The K2-315b work spanned several months of K2 observation from 2017 in which 20 transit signatures turned up with a repetition of 3.14 days. At this point, closer examination relied upon tightening the transit time even further, as co-author Benjamin Rackham points out:
“Nailing down the best night to follow up from the ground is a little bit tricky. Even when you see this 3.14 day signal in the K2 data, there’s an uncertainty to that, which adds up with every orbit.”
Fortunately, Rackham had developed a forecasting algorithm to pin the transits down, and subsequent observations in February of 2020 with the SPECULOOS telescopes nailed three transits, one from Artemis in Spain and the other two from the Paranal instruments. The paper points out that differences in atmospheric “mean molecular mass, surface pressure, and/or
cloud/haze altitude will strongly affect the actual potential of a planet for characterization,” with ramifications for the study even of promising worlds like those circling TRAPPIST-1.
Nonetheless, K2-315b (referred to in the K2 data as EPIC 249631677) looks intriguing enough for JWST observations to be considered:
With an estimated radial velocity semi-amplitude of 1.3 m s−1 (assuming a mass comparable to that of Earth), the planet could be accessible for mass measurements using modern ultra-precise radial velocity instruments.
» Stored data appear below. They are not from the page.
-- ==== Sys2Proof/Certificates/Slice0/Obligations.lean ====
section
/-! DEFINITION. The statements about the block: what each command does, by the numbered rules of the manual, what it leaves as it stands, and the invariant that every step keeps. -/

namespace Sys2Proof.Stated

open Sys2Proof.Machine

/-! ### Words the statements share -/

/-- An order is with its owner, and no broadcast order waits behind it. -/
def AtOwner (c : Instr) (s : State) : Prop := s.tp.path = .atOwner c ∧ s.tp.broadcasts = []

/-- TP once an owner has answered: the Reply slot holds the reply, the order path is held by it, and the reply is prompt when the window open
at that moment is its order's own. -/
def replied (tag : Byte) (code : Nat) (status : Status) (result : List Byte) (p : TrunkPort) : TrunkPort :=
  { p with
    slot := some { tag := tag, code := code, status := status, result := result }, path := .replying
    prompt := match p.window with | some w => w.own | none => false }

/-- An order is refused: its reply carries a status and no result, and nothing else changes. -/
def Refused (c : Instr) (tag : Byte) (code : Nat) (status : Status) (s : State) : Prop :=
  exec c s = .next { s with tp := replied tag code status [] s.tp }

/-- The 21 unicast orders. -/
def isOrder : Instr → Bool
  | .identify _ => true
  | .resetUnit _ _ => true
  | .lockGroups _ _ => true
  | .unlockGroups _ _ => true
  | .configureUnit _ _ => true
  | .start _ => true
  | .halt _ => true
  | .forgetHead _ _ => true
  | .bindOutlet _ _ => true
  | .alterOutlet _ _ _ _ _ => true
  | .releaseOutlet _ _ _ => true
  | .readOutlet _ _ _ => true
  | .setContract _ _ _ => true
  | .holdTenant _ _ => true
  | .resumeTenant _ _ => true
  | .closeTenant _ _ => true
  | .statement _ _ _ => true
  | .resetTenant _ _ => true
  | .restoreOutlets _ _ => true
  | .ackNotice _ _ _ => true
  | .setNoticeMask _ _ => true
  | _ => false

/-- TP after the end of an order's frame for this unit, with the path the order leaves. -/
def heardOrder (own : Bool) (path : OrderPath) (p : TrunkPort) : TrunkPort :=
  { p with rx := none, idleTicks := 0, window := some { addr := p.unitAddr, ticks := 0, own := own }, path := path }

/-- What TP keeps beside its upstream queues, its pending copies and the drop count is the same. -/
def SameLine (p q : TrunkPort) : Prop :=
  q = { p with completions := q.completions, summaries := q.summaries, forwards := q.forwards, copies := q.copies, dropCount := q.dropCount }

/-- A unicast order is with its owner. -/
def SomeAtOwner (s : State) : Prop := ∃ o, s.tp.path = .atOwner o

/-- The state at the end of a trunk frame, whose reception is over. -/
def heard (s : State) : State := { s with tp := { s.tp with rx := none, idleTicks := 0 } }

/-- The state at the end of the frame of a broadcast order, which also closes the reply window in progress. -/
def heardBroadcast (s : State) : State := { s with tp := { s.tp with rx := none, idleTicks := 0, window := none } }

/-- TP after the end of a reply: the slot is empty, the path free, the unit's own window closed, no reset waits for the reply. -/
def replySent (p : TrunkPort) : TrunkPort :=
  { p with
    sending := .nothing, idleTicks := 0, slot := none, prompt := false, path := .free, reset := none
    window := p.window.filter fun w => decide (w.addr ≠ p.unitAddr) }

/-- Records have been taken from `s` to `u`: one annotation each, and nothing written but the outlet records, the accounts, the unattributed
accumulator and the cause sets. -/
def RecordsTaken (records : List MeterRecord) (entries : List ForwardEntry) (s u : State) : Prop :=
  entries.length = records.length ∧
    u =
      { s with
        ot := { s.ot with outlets := u.ot.outlets }
        oae := { s.oae with accounts := u.oae.accounts, unattributed := u.oae.unattributed }, nu := u.nu }

/-- The oldest copy leaves the pending list with its annotations: discarded with forward mode OFF, queued for forwarding, or dropped with
FORWARD_LOST when the Forward Queue holds 32. -/
def CopyOffered (entries : List ForwardEntry) (u t : State) : Prop :=
  (u.tp.copies = [] → t = u) ∧
    ∀ c more, u.tp.copies = c :: more →
      (u.ct.config.forwardAll = false → t = { u with tp := { u.tp with copies := more } }) ∧
      (u.ct.config.forwardAll = true → u.tp.forwards.length < 32 →
        t = { u with
          tp := { u.tp with
            copies := more
            forwards := u.tp.forwards ++ [{ head := c.head, stamp := c.stamp, flags := c.flags, entries := entries }] } }) ∧
      (u.ct.config.forwardAll = true → 32 ≤ u.tp.forwards.length →
        t = { latchUnit .forwardLost u with tp := { u.tp with copies := more, dropCount := min 65535 (u.tp.dropCount + 1) } })

/-- The delivery being taken, if there is one, has been taken to its end. -/
def DeliveryEnded (s t : State) : Prop :=
  (s.oae.taking = none → t = s) ∧
    ∀ k, s.oae.taking = some k → ∃ (u : State) (entries : List ForwardEntry),
      takeRecords k.head k.stamp k.rest s = (u, entries) ∧ RecordsTaken k.rest entries s u ∧
        CopyOffered (k.entries ++ entries) { u with oae := { u.oae with taking := none } } t

/-- The closes that wait, as many as the list holds, have been taken one after the other. -/
def ClosesTaken : List WaitingClose → State → State → Prop
  | [], s, t => t = s
  | _ :: rest, s, t => ∃ u, exec .close s = .next u ∧ ClosesTaken rest u t

/-- An address that the poll phase still has to poll. -/
def PollDue (m : MeterLink) (a : Nat) : Prop :=
  (tableGet HeadEntry.initial m.heads a).state ≠ .absent ∧ tableGet .notReached m.marks a ≠ .answered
Such possibilities and a ranking amongst the 10 best-suited Earth-sized planets for atmospheric study, EPIC 249631677 b will therefore play an important role in the upcoming era of comparative exoplanetology for terrestrial worlds. It will surely be a prime target for the generation of observatories to follow JWST and bring the field fully into this new era.
Note that reference to ‘comparative exoplanetology.’ Not all exoplanets singled out for atmospheric characterization are going to be ‘habitable’ in the sense of life as we know it. After all, we began using transmission spectroscopy to study atmospheres by working with ‘hot Jupiters’ like HD 209458b. We learn as we go, and firming up our methods by studying small planets around ultracool dwarf stars within 100 parsecs or so is part of the path toward finding a living world.
The paper is Niraula et al., “π Earth: a 3.14-day Earth-sized Planet from K2’s Kitchen Served Warm by the SPECULOOS Team,” Astronomical Journal Vol. 160, No. 4 (21 September 2020). Abstract / Preprint.